PRETTY LIGHTS: More Important Than Jordan – [B.Getz on JamBase- June 2009]

cover photo: Roger Gupta

 

originally published on JamBase

 

Derek Vincent Smith has started a fire. As Pretty Lights, the producer-wunderkind has embarked on a mission for world domination. Releasing two full-length albums online, both totally free, like a slow, churning, smoldering blaze, the phenomenon began to spread. By Thanksgiving of 2008, it had built to a five-alarm inferno. Filthy breaks, glitchy broken-beat, crunkadelic juno-bass and ethereal soundscapes wrought with a kaleidoscope palette of emotions had taken the ever growing massive by storm.

The mind of Derek Vincent Smith is a myriad of boom-bap, jazzy daydreams, tech-step nightmares, computer turntablism and manic beat mining. While his choice samples, drum breaks, melodies and composition are really medium fare, it is how he applies these elements that separates Pretty Lights from the proverbial pack.

Beginning with 2006’s inviting Taking Up Your Precious Time, which was initially downloaded 5,000 times, the number reached 50,000 on the heels of his ambitious sophomore effort, the album that set off the explosion. A two set, 26-track monster, Filling Up The City Skies triumphantly announced Smith’s vision as more than just fun on a Mac or head-nodders for the crew cipher. This indeed was artistic vision, a manifest destiny.

For both albums, Smith enlisted a variety of styles and influences while tapping into different genres, although the core Pretty Lights sound has remained throughout. The producer’s double-disc Filling Up The City Skies maintains laid-back, introspective vibrations, working well-laced jazzy horns and psychedelic guitars over lush, erotic atmospherics. The songs are often strange amalgamations of styles, where tracks begin and end somewhere near the same point, with a strolling down-tempo drum track, programmed synth/keyboard effects and cloud-formed, slowly unfolding, dub-influenced bass lines.

 

Part of what makes each song a different experience is the direction of effects in layering the aural emotions. In the age of Ableton, Fruity Loops and the Mac-book selector, a new frontier of turntablism and production has risen. Smith is a beatsmith at the forefront of this movement. Despite his prodigious talents and incredible rise to fame, the Pretty Lights project is of humble bedroom beginnings.

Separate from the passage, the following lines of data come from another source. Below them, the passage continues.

/-- ImagesUpdateAndActivate: an update with bytes that are not an image, of none and of too many; an activation of one component, and a
stored image that does not pass its checks. -/
theorem witness_no_update : ∃ f g z l : List (Nat × Nat), imgHeaderOk (runDev.peek (desc f).addr 1024) 1024 = false ∧
    AtEngine (alone f) 0 0 0x7A (desc f) ∧ (desc f).len = 1024 ∧
    AtEngine (alone z) 0 0 0x7A (desc z) ∧ (desc z).len = 0 ∧ AtEngine (alone l) 0 0 0x7A (desc l) ∧ (desc l).len = 67108865 ∧
    AtEngine (alone g) 0 0 0x7B (desc g) ∧ (desc g).at 0x18 1 % 16 = 8 ∧ runDev.rd F.IMG_INCOMPLETE ≠ 1 ∧ runDev.storedFormOk = false :=
  ⟨[(0, 0x7A), (2, 0xFF05), (8, 0x1000), (0x10, 1024)], [(0, 0x7B), (2, 0xFF05), (0x18, 8)], [(0, 0x7A), (2, 0xFF05)],
    [(0, 0x7A), (2, 0xFF05), (0x10, 67108865)], by decide +kernel, at_alone _ _ _ rfl rfl rfl, by decide,
    at_alone _ _ _ rfl rfl rfl, by decide, at_alone _ _ _ rfl rfl rfl, by decide,
    at_alone _ _ _ rfl rfl rfl, by decide, by decide, by decide +kernel⟩

/-- ImagesUpdateAndActivate: a stored image that passes checks 1 to 3. -/
theorem witness_stored : (keeping 0x4000 image runDev.twin).storedFormOk = true := by
  have h : (keeping 0x4000 image runDev.twin).storedHeader = image := image_at _
  have i : (keeping 0x4000 image runDev.twin).storedImage = image := by
    unfold Dev.storedImage; rw [h, image_fields.2.1]; exact image_at _
  unfold Dev.storedFormOk
  rw [h, i, image_fields.2.1, image_form]
  rfl

/-- RecoveryTakesAnImage: a device in recovery that port A reaches, with an accepted image at the start of the Ingot, with none, and
with a length above the largest. -/
theorem witness_recovery : ∃ d e : Dev, d = { linked [(F.REC_LEN, 1024)] with
      fuses := keyedFuses, mem := { runDev.mem with bytes := putBytes [] ingotBase image }, sys := { runDev.sys with phase := .recovery } } ∧
    d.updReach .a = true ∧ d.rd F.REC_LEN = 1024 ∧ IngotClean ⟨[], d⟩ ingotBase 1024 ∧ d.peek ingotBase 1024 = image ∧
    d.imageReason image 1024 = 0 ∧ d.rd F.NV_INHIBIT ≠ 1 ∧ e = linked [(F.REC_LEN, 67108865)] ∧ 67108864 < e.rd F.REC_LEN ∧ e.sys.phase ≠ .recovery :=
  ⟨_, _, rfl, by decide, by decide, ⟨by decide, by decide, fun _ _ _ => ⟨List.not_mem_nil, List.not_mem_nil, List.not_mem_nil⟩⟩,
    image_at ingotBase, (reason_of_fuses _
      { runDev with fuses := keyedFuses } (@rfl _ keyedFuses) _ _).trans witness_image.1, by decide,
    rfl, by decide, by decide⟩

/-- SparesFusesAndReports: a core that can be spared, one that is absent and a die without spares; a counter to raise; a key operation
past the last, one that is refused and one that is allowed; an attestation with room and one without. -/
theorem witness_service : ∃ f a v o q : List (Nat × Nat),
    AtEngine (alone f) 0 0 0x7C (desc f) ∧ (desc f).at 0x18 2 = 95 ∧ runDev.present 95 = true ∧
    AtEngine (alone a) 0 0 0x7C (desc a) ∧ runDev.present ((desc a).at 0x18 2) = false ∧
    Tab.get ({ runDev.tier with coreSpares := [(3, 2)] } : Tier).coreSpares (runDev.dieOf 95) 0 = 2 ∧
    AtEngine (alone v) 0 0 0x7D (desc v) ∧ runDev.fuses.svnCounter < (regDev [(F.SVN_RUN, 5)]).rd F.SVN_RUN ∧
    AtEngine (alone o) 0 0 0x7E (desc o) ∧ (desc o).at 0x18 1 = 3 ∧ NearClean (alone q) (desc q).addr 512 ∧
    AtEngine (alone q) 0 0 0x7F (desc q) ∧ (desc q).len = 512 ∧ runDev.fuses.cert = [] ∧
    (∀ k sig, runDev.keyAllowed 0 3 0 k sig = false) :=
  ⟨[(0, 0x7C), (2, 0xFF05), (0x18, 95)], [(0, 0x7C), (2, 0xFF05), (0x18, 96)], [(0, 0x7D), (2, 0xFF05)], [(0, 0x7E), (2, 0xFF05), (0x18, 3)],
    [(0, 0x7F), (2, 0xFF05), (0x10, 512)], at_alone _ _ _ rfl rfl rfl, by decide, by decide, at_alone _ _ _ rfl rfl rfl, by decide, by decide,
    at_alone _ _ _ rfl rfl rfl, by decide, at_alone _ _ _ rfl rfl rfl, by decide, near_clean _ _ _ _ rfl rfl (by decide),
    at_alone _ _ _ rfl rfl rfl, by decide, rfl, fun _ _ => rfl⟩

/-- A public key of two coordinates. -/
def keyOf (x y : Nat) : BitVec 512 := BitVec.ofNat 512 (x + y <<< 256)

/-- Owner slot 0 active, slot 2 too; vendor slot 0's key. -/
def signerFuses (owner vendor : BitVec 512) : Fuses :=
  { runDev.fuses with ownerState := [(0, 1), (2, 1)], ownerKey := [(0, owner)], vendorKey := [(0, vendor)] }

/-- SparesFusesAndReports: each key operation, signed by an active owner slot or a valid vendor slot; the keys and signatures are made outside
the model with the standard's formulas. -/
theorem witness_keys : ∃ (g o k v : BitVec 512) (h0 h1 h2 r0 r1 : Nat),
    g = keyOf 0x6B17D1F2E12C4247F8BCE6E563A440F277037D812DEB33A0F4A13945D898C296 0x4FE342E2FE1A7F9B8EE7EB4A7C0F9E162BCE33576B315ECECBB6406837BF51F5 ∧
    ({ runDev with fuses := signerFuses o v } : Dev).keyAllowed 0 1 0 (leBytes 64 g.toNat) (leBytes 32 r0 ++ leBytes 32 h0) = true ∧
    ({ runDev with fuses := signerFuses k v } : Dev).keyAllowed 1 2 0 (List.replicate 64 0) (leBytes 32 r1 ++ leBytes 32 h1) = true ∧
    ({ runDev with fuses := signerFuses o v } : Dev).keyAllowed 2 1 0 (List.replicate 64 0) (leBytes 32 h2 ++ leBytes 32 h2) = true :=
  ⟨_,
    keyOf 0x69973752dbabb9ed5e1959fcf84ef1e39ecca1c8092cb7e0d152fcc1935f3775 0xefb08eccb9ab77ee62e6d0f44707a3e055ca7095b961fc1858209abc4eaec917,
    keyOf 0x50228d0fd39c39fba31f3bf9d55f8b5db389551c6d11a1d3229887a394fd4153 0xd583c83eb72e512db02b8df6e56c794a08bb8148e2ea64de7057b149eed47ac3,
    keyOf 0x2b03d477483fcec4d50070354c5a8ebbcd17cd7260fc6422eccfc8f5063a3c5a 0xbd0d31cd470b773e9068c1c52734a9adf68a4e6de04ba3dddb2a27ebe5709ec3,
    0x215068bcb1fcda7297b25a86b8a417cd54385a32ca6d4db3ce153da0f982a6f3,
    0xecdb603ff9a4c7fdc61088f3f6435c5fe861ce36c52f096ee5cd7f3c5567dee,
    0x5716cabe3615091c96b817395633c2eadc51fe35a327264641747eb0b88e9a69,
    0x42a0d17963f9b4e52f64b50d71482f9aa870b46594da9b679c2a7b41f3054de6,
    0xecdb603ff9a4c7fdc61088f3f6435c5fe861ce36c52f096ee5cd7f3c5567dee, rfl, by decide +kernel, by decide +kernel, by decide +kernel⟩

/-! ### Ports, references, power and calibration -/

/-- PortsResetSleepAndUnmask: a port that is up, one whose reference is there and that may train, one without a reference, one in D3hot; the
rails off; a vector pending and masked, and one that goes out. -/
theorem witness_ports : ∃ z : Dev, z = { linked [] with portA := { (linked []).portA with d3hot := true } } ∧
    RailsUp ⟨[], runDev⟩ ∧ ¬ RailsUp ⟨[], { runDev with sys := { runDev.sys with phase := .off } }⟩ ∧ ClocksRun ⟨[], runDev⟩ ∧
    runDev.ringPort 0 = .a ∧ (regDev [(F.REF_A_OK, 1)]).refOk .a = true ∧ runDev.refOk .a = false ∧ runDev.rd (F.LINK_SPEED 0) = 0 ∧
    (linked []).rd (F.LINK_SPEED 0) ≠ 0 ∧ (linked []).pcieUp .a = true ∧ runDev.pcieUp .a = false ∧ (z.port .a).d3hot = true ∧
    (runDev.port .a).d3hot = false ∧ (linked []).hostReach .a = true ∧ (runDev.port .a).perst = true ∧ ((linked []).port .a).perst = false :=
  ⟨_, rfl, by unfold RailsUp ClocksRun; decide⟩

Growing up, Smith learned the basics on bass and flute, but as he reached adolescence and beyond, hip-hop became his passion. His Ft. Collins, Colorado high school crew competed amongst themselves to arrange the hottest beats using the constantly evolving computer technologies. Today, his set-up doesn’t include any wheels of steel, but instead a laptop and a device that remains the secret to his illness, the Monome 128. Hovering over a grid of countless buttons and knobs used to manipulate and interface with prerecorded tracks, Smith is the master of this domain.

“I really haven’t had any musical training at all in the traditional sense. Everything that has to do with music that I know, I taught myself, from the instruments I play to all the recording gear and software I use,” says Smith. “I started making hip-hop beats in high school, but my production style really started to develop when I began acting as audio engineer/producer for the bands I played in through the years. Then, eventually I worked at a pro recording studio as a self-taught engineer/producer. Something about making hip-hop beats while also producing records for bands and working with live musicians helped to forge my own style of production.”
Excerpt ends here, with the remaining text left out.